What the exercise asks: From the entries below, gather every line containing the string "failed".

Record extracts:
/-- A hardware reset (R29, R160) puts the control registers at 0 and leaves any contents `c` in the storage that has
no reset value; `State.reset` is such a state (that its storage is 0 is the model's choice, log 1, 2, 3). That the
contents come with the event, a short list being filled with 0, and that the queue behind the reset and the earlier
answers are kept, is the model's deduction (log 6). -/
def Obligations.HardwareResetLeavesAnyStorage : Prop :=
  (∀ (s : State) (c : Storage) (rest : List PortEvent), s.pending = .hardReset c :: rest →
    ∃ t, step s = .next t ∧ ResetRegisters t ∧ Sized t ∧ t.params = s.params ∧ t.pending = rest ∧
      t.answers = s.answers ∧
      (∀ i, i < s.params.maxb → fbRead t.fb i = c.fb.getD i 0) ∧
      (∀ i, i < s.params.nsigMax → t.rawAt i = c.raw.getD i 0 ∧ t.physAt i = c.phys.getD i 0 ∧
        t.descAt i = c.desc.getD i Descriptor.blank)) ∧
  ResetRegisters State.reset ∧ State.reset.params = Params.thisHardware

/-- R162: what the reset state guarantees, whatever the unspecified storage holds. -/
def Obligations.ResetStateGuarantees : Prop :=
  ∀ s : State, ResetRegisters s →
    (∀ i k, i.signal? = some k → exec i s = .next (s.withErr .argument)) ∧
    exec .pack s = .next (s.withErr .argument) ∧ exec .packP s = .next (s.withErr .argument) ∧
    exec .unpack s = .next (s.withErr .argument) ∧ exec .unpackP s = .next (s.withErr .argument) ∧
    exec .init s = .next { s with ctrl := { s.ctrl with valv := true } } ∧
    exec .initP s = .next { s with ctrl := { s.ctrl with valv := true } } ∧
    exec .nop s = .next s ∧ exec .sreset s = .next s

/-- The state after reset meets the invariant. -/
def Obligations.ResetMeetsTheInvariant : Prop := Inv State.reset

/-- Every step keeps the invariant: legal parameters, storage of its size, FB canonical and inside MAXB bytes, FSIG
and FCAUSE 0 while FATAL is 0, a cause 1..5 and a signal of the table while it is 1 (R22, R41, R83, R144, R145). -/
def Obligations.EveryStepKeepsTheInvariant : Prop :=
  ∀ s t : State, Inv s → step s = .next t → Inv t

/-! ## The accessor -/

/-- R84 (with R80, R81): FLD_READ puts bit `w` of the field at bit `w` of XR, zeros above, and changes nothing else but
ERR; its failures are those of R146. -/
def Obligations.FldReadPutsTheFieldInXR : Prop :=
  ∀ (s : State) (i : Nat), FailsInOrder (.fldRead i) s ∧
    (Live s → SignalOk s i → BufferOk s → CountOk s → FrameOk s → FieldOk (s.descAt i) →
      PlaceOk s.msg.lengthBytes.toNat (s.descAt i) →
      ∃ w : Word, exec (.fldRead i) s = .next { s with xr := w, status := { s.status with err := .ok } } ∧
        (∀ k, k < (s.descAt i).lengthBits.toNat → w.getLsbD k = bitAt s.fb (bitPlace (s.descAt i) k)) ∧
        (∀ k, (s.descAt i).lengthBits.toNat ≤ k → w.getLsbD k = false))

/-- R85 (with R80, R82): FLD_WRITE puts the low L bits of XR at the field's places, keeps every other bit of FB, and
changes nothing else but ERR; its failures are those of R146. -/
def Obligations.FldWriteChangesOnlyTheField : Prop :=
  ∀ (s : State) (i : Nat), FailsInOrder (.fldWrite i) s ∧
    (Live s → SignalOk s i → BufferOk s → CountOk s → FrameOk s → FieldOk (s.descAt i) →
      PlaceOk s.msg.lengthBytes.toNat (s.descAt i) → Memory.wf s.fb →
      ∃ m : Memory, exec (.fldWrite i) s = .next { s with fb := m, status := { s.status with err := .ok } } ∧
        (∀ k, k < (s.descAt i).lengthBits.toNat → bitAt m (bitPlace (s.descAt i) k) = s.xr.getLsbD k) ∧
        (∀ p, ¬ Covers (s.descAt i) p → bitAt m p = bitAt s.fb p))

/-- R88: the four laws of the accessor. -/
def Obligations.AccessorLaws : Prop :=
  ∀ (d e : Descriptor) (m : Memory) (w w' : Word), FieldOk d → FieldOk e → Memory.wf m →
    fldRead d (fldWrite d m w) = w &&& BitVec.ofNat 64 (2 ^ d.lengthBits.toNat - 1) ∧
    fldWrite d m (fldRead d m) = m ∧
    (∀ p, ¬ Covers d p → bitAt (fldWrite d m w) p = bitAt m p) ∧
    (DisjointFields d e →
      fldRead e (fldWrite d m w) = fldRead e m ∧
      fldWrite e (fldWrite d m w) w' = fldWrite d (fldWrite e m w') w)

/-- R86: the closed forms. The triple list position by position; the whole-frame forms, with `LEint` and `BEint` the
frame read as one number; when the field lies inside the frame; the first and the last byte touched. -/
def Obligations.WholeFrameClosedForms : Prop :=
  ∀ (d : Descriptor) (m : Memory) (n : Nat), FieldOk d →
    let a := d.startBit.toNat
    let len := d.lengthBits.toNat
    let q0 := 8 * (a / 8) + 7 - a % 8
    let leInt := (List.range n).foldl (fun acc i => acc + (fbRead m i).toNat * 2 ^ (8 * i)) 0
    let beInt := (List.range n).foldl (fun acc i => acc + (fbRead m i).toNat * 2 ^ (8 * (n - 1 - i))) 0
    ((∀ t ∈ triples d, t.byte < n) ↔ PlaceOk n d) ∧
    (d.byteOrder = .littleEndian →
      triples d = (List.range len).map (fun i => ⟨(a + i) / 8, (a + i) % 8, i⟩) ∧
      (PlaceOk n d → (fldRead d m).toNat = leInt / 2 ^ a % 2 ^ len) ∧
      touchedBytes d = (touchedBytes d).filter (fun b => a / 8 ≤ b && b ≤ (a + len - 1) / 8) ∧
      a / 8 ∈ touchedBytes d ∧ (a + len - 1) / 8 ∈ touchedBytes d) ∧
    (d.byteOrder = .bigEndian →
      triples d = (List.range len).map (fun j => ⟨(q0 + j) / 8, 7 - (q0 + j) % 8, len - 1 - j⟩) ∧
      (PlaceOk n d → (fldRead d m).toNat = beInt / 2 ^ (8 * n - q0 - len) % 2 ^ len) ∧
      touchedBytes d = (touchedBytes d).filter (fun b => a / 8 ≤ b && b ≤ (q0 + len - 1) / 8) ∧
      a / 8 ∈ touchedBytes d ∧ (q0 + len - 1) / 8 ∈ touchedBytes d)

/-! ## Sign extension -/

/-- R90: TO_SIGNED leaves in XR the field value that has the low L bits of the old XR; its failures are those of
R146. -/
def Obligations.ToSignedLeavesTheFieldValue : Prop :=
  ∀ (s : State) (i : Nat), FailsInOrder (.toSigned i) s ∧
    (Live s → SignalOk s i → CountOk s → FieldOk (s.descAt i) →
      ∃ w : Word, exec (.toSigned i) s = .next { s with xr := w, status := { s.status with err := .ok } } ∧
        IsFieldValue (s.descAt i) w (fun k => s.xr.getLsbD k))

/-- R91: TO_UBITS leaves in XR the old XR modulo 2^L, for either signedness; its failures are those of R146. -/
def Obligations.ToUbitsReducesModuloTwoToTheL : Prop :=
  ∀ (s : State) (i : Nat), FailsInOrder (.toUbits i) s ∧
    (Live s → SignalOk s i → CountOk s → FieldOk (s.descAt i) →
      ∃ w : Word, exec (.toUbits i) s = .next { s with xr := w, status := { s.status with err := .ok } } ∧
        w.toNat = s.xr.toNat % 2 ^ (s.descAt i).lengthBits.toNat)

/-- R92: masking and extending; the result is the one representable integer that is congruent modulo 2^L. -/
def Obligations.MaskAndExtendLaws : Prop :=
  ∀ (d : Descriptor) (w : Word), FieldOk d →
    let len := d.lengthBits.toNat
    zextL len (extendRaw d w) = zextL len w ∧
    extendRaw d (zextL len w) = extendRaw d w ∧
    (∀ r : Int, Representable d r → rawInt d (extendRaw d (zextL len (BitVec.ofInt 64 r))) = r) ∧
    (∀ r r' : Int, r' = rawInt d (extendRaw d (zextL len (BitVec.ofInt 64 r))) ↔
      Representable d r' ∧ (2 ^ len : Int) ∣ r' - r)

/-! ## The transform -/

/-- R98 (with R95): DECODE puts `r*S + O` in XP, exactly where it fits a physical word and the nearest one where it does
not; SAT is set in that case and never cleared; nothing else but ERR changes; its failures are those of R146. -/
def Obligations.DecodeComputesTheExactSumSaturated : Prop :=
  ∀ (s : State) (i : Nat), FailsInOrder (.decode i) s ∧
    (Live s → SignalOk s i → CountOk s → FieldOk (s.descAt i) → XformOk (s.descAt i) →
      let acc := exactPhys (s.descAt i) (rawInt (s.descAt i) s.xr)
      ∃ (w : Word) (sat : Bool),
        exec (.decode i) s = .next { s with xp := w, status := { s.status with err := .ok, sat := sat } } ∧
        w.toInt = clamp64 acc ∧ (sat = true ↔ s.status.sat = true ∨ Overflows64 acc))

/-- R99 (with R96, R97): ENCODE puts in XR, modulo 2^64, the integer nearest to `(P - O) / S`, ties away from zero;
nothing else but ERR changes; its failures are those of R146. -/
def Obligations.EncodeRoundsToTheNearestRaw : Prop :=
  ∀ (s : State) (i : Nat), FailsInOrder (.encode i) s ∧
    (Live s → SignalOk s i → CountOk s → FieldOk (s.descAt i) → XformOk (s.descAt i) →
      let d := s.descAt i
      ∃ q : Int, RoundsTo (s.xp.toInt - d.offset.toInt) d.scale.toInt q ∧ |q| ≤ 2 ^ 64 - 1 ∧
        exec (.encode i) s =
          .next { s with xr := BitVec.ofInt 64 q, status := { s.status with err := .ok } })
* * *
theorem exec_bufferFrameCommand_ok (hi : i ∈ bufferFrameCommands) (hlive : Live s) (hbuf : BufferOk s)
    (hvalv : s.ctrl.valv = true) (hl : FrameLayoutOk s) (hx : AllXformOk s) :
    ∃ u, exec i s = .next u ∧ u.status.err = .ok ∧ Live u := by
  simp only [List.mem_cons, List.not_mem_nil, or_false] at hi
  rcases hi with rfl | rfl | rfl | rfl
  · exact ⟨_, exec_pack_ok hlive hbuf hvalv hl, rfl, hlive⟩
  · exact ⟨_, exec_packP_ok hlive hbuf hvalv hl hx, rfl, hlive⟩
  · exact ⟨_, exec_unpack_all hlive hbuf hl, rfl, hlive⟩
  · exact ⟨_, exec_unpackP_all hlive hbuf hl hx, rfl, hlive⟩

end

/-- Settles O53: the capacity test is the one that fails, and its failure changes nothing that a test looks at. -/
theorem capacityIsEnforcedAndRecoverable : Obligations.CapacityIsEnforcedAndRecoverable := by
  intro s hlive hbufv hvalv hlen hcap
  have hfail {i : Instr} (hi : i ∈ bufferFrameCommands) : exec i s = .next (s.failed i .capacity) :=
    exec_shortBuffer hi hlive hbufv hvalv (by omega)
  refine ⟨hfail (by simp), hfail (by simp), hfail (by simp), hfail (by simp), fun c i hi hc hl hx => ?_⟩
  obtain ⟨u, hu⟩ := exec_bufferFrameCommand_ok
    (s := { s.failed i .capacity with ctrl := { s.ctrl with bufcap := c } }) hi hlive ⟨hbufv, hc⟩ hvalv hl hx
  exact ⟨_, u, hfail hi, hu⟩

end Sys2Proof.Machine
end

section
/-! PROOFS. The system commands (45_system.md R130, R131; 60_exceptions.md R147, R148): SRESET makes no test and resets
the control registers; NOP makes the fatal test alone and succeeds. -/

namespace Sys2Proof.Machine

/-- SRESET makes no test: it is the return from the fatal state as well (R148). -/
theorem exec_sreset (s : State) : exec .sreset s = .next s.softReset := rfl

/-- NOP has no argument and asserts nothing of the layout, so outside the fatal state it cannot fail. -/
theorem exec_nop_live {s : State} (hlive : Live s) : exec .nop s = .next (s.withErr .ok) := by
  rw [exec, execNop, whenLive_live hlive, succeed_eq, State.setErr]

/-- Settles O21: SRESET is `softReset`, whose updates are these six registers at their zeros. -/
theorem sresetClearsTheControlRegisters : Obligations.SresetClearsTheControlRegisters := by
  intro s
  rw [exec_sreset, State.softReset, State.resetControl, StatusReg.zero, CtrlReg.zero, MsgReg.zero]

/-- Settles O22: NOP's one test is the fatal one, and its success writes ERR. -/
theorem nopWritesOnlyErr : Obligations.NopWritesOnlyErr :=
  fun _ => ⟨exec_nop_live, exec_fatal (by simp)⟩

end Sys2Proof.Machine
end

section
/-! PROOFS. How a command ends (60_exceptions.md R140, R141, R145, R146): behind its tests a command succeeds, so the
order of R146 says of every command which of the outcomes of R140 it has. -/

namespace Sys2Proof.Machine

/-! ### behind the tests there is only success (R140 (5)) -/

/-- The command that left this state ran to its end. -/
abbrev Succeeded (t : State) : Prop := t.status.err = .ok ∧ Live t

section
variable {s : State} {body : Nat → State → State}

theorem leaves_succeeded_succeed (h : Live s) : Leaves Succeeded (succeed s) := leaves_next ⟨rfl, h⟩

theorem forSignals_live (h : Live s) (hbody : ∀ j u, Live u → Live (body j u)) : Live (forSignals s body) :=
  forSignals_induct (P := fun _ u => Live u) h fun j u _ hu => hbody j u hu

Solution to this exercise:
  have hfail {i : Instr} (hi : i ∈ bufferFrameCommands) : exec i s = .next (s.failed i .capacity) :=
    (s := { s.failed i .capacity with ctrl := { s.ctrl with bufcap := c } }) hi hlive ⟨hbufv, hc⟩ hvalv hl hx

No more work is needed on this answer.